**Stored items**
○ ○ ○ ○ ○ ○ ○
/-- What Cipher and InvCipher are, and that they undo each other. The steps, byte by byte of the block B[r + 4c]: SubBytes,
ShiftRows and their inverses (40_aes_primitives.md R124, R125), the rows of MixColumns and InvMixColumns over xtime (R120,
R121, R126), AddRoundKey (R127). The round sequences (R131, R132): the state after round r follows from the state before it,
for any naming of these states. The FIPS-197 vector R131 and R132 give. And for every schedule, so for every key's, each of
Cipher and InvCipher undoes the other and is a permutation of the blocks (R133). -/
def Obligations.CipherAndInvCipherAreInverse : Prop :=
  let x := fun a : Byte => (a <<< 1) ^^^ (if a.getLsbD 7 then 0x1B#8 else 0#8)
  let m9 := fun a : Byte => x (x (x a)) ^^^ a
  let mb := fun a : Byte => x (x (x a)) ^^^ x a ^^^ a
  let md := fun a : Byte => x (x (x a)) ^^^ x (x a) ^^^ a
  let me := fun a : Byte => x (x (x a)) ^^^ x (x a) ^^^ x a
  (∀ (s : Block) (j : Fin 16), (subBytes s)[j] = sbox s[j] ∧ (invSubBytes s)[j] = invSbox s[j]) ∧
  (∀ (s : Block) (r c : Fin 4),
    (shiftRows s)[r.val + 4 * c.val] = s[r.val + 4 * ((c.val + r.val) % 4)] ∧
    (invShiftRows s)[r.val + 4 * c.val] = s[r.val + 4 * ((c.val + 4 - r.val) % 4)]) ∧
  (∀ (s : Block) (c : Fin 4),
    let s0 := s[4 * c.val]
    let s1 := s[4 * c.val + 1]
    let s2 := s[4 * c.val + 2]
    let s3 := s[4 * c.val + 3]
    ((mixColumns s)[4 * c.val] = x s0 ^^^ (x s1 ^^^ s1) ^^^ s2 ^^^ s3 ∧
      (mixColumns s)[4 * c.val + 1] = s0 ^^^ x s1 ^^^ (x s2 ^^^ s2) ^^^ s3 ∧
      (mixColumns s)[4 * c.val + 2] = s0 ^^^ s1 ^^^ x s2 ^^^ (x s3 ^^^ s3) ∧
      (mixColumns s)[4 * c.val + 3] = (x s0 ^^^ s0) ^^^ s1 ^^^ s2 ^^^ x s3) ∧
    ((invMixColumns s)[4 * c.val] = me s0 ^^^ mb s1 ^^^ md s2 ^^^ m9 s3 ∧
      (invMixColumns s)[4 * c.val + 1] = m9 s0 ^^^ me s1 ^^^ mb s2 ^^^ md s3 ∧
      (invMixColumns s)[4 * c.val + 2] = md s0 ^^^ m9 s1 ^^^ me s2 ^^^ mb s3 ∧
      (invMixColumns s)[4 * c.val + 3] = mb s0 ^^^ md s1 ^^^ m9 s2 ^^^ me s3)) ∧
  (∀ (w : Schedule) (s : Block) (round : Fin 15) (r c : Fin 4),
    (addRoundKey w round.val s)[r.val + 4 * c.val] =
      s[r.val + 4 * c.val] ^^^ (w[4 * round.val + c.val]).extractLsb' (24 - 8 * r.val) 8) ∧
  (∀ s : Block, invShiftRows (shiftRows s) = s ∧ invMixColumns (mixColumns s) = s ∧
    ∀ (w : Schedule) (round : Fin 15), addRoundKey w round.val (addRoundKey w round.val s) = s) ∧
  (∀ (w : Schedule) (b : Block) (st : Nat → Block), st 0 = addRoundKey w 0 b →
    (∀ r, 1 ≤ r → r ≤ 13 → st r = addRoundKey w r (mixColumns (shiftRows (subBytes (st (r - 1)))))) →
    cipher w b = addRoundKey w 14 (shiftRows (subBytes (st 13)))) ∧
  (∀ (w : Schedule) (b : Block) (st : Nat → Block), st 14 = addRoundKey w 14 b →
    (∀ r, 1 ≤ r → r ≤ 13 → st r = invMixColumns (addRoundKey w r (invSubBytes (invShiftRows (st (r + 1)))))) →
    invCipher w b = addRoundKey w 0 (invSubBytes (invShiftRows (st 1)))) ∧
  (let w := keyExpansion (Vector.ofFn fun i : Fin 32 => BitVec.ofNat 8 i.val)
   let plain : Block := Vector.ofFn fun i : Fin 16 => BitVec.ofNat 8 (17 * i.val)
   let encrypted : Block := #v[0x8E#8, 0xA2#8, 0xB7#8, 0xCA#8, 0x51#8, 0x67#8, 0x45#8, 0xBF#8, 0xEA#8, 0xFC#8, 0x49#8,
     0x90#8, 0x4B#8, 0x49#8, 0x60#8, 0x89#8]
   cipher w plain = encrypted ∧ invCipher w encrypted = plain) ∧
  (∀ w : Schedule, (∀ b : Block, invCipher w (cipher w b) = b) ∧ (∀ b : Block, cipher w (invCipher w b) = b) ∧
    Function.Bijective (cipher w) ∧ Function.Bijective (invCipher w))
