-- ==== Sys2Proof/Laws/State.lean ====
section
/-! SUPPORT. What each named update does to each field of State, one lemma per field, so that no proof unfolds a
record update. -/

namespace Sys2Proof.Machine

variable (s : State)

/-! ### completeOk -/

@[simp] theorem completeOk_key : (completeOk s).key = s.key := rfl
@[simp] theorem completeOk_keyLen : (completeOk s).keyLen = s.keyLen := rfl
@[simp] theorem completeOk_iv : (completeOk s).iv = s.iv := rfl
@[simp] theorem completeOk_ivLen : (completeOk s).ivLen = s.ivLen := rfl
@[simp] theorem completeOk_msgLen : (completeOk s).msgLen = s.msgLen := rfl
@[simp] theorem completeOk_din : (completeOk s).din = s.din := rfl
@[simp] theorem completeOk_nLo : (completeOk s).nLo = s.nLo := rfl
@[simp] theorem completeOk_nHi : (completeOk s).nHi = s.nHi := rfl
@[simp] theorem completeOk_dout : (completeOk s).dout = s.dout := rfl
@[simp] theorem completeOk_factP : (completeOk s).factP = s.factP := rfl
@[simp] theorem completeOk_factQ : (completeOk s).factQ = s.factQ := rfl
@[simp] theorem completeOk_factSteps : (completeOk s).factSteps = s.factSteps := rfl
@[simp] theorem completeOk_factC : (completeOk s).factC = s.factC := rfl
@[simp] theorem completeOk_chc : (completeOk s).chc = s.chc := rfl
@[simp] theorem completeOk_chp : (completeOk s).chp = s.chp := rfl
@[simp] theorem completeOk_blkRemain : (completeOk s).blkRemain = s.blkRemain := rfl
@[simp] theorem completeOk_blkDone : (completeOk s).blkDone = s.blkDone := rfl
@[simp] theorem completeOk_passActive : (completeOk s).passActive = s.passActive := rfl
@[simp] theorem completeOk_passDir : (completeOk s).passDir = s.passDir := rfl
@[simp] theorem completeOk_w : (completeOk s).w = s.w := rfl
@[simp] theorem completeOk_keyValid : (completeOk s).keyValid = s.keyValid := rfl
@[simp] theorem completeOk_irqEn : (completeOk s).irqEn = s.irqEn := rfl
@[simp] theorem completeOk_doneP : (completeOk s).doneP = true := rfl
@[simp] theorem completeOk_errP : (completeOk s).errP = s.errP := rfl
@[simp] theorem completeOk_ovrP : (completeOk s).ovrP = s.ovrP := rfl
@[simp] theorem completeOk_busy : (completeOk s).busy = false := rfl
@[simp] theorem completeOk_done : (completeOk s).done = true := rfl
@[simp] theorem completeOk_err : (completeOk s).err = s.err := rfl
@[simp] theorem completeOk_errCode : (completeOk s).errCode = s.errCode := rfl
@[simp] theorem completeOk_subCause : (completeOk s).subCause = s.subCause := rfl
@[simp] theorem completeOk_lastOp : (completeOk s).lastOp = s.lastOp := rfl
@[simp] theorem completeOk_inflight : (completeOk s).inflight = none := rfl
@[simp] theorem completeOk_program : (completeOk s).program = s.program := rfl
@[simp] theorem completeOk_schedule : (completeOk s).schedule = s.schedule := rfl
@[simp] theorem completeOk_resp : (completeOk s).resp = s.resp := rfl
○ ○ ○ ○ ○ ○ ○
**Exercise directions**
The lines from the beginning of the records through the line containing "(shiftRows s)[r.val +" should be reproduced exactly. Include nothing else.

**Task response**
/-- What Cipher and InvCipher are, and that they undo each other. The steps, byte by byte of the block B[r + 4c]: SubBytes,
ShiftRows and their inverses (40_aes_primitives.md R124, R125), the rows of MixColumns and InvMixColumns over xtime (R120,
R121, R126), AddRoundKey (R127). The round sequences (R131, R132): the state after round r follows from the state before it,
for any naming of these states. The FIPS-197 vector R131 and R132 give. And for every schedule, so for every key's, each of
Cipher and InvCipher undoes the other and is a permutation of the blocks (R133). -/
def Obligations.CipherAndInvCipherAreInverse : Prop :=
  let x := fun a : Byte => (a <<< 1) ^^^ (if a.getLsbD 7 then 0x1B#8 else 0#8)
  let m9 := fun a : Byte => x (x (x a)) ^^^ a
  let mb := fun a : Byte => x (x (x a)) ^^^ x a ^^^ a
  let md := fun a : Byte => x (x (x a)) ^^^ x (x a) ^^^ a
  let me := fun a : Byte => x (x (x a)) ^^^ x (x a) ^^^ x a
  (∀ (s : Block) (j : Fin 16), (subBytes s)[j] = sbox s[j] ∧ (invSubBytes s)[j] = invSbox s[j]) ∧
  (∀ (s : Block) (r c : Fin 4),
    (shiftRows s)[r.val + 4 * c.val] = s[r.val + 4 * ((c.val + r.val) % 4)] ∧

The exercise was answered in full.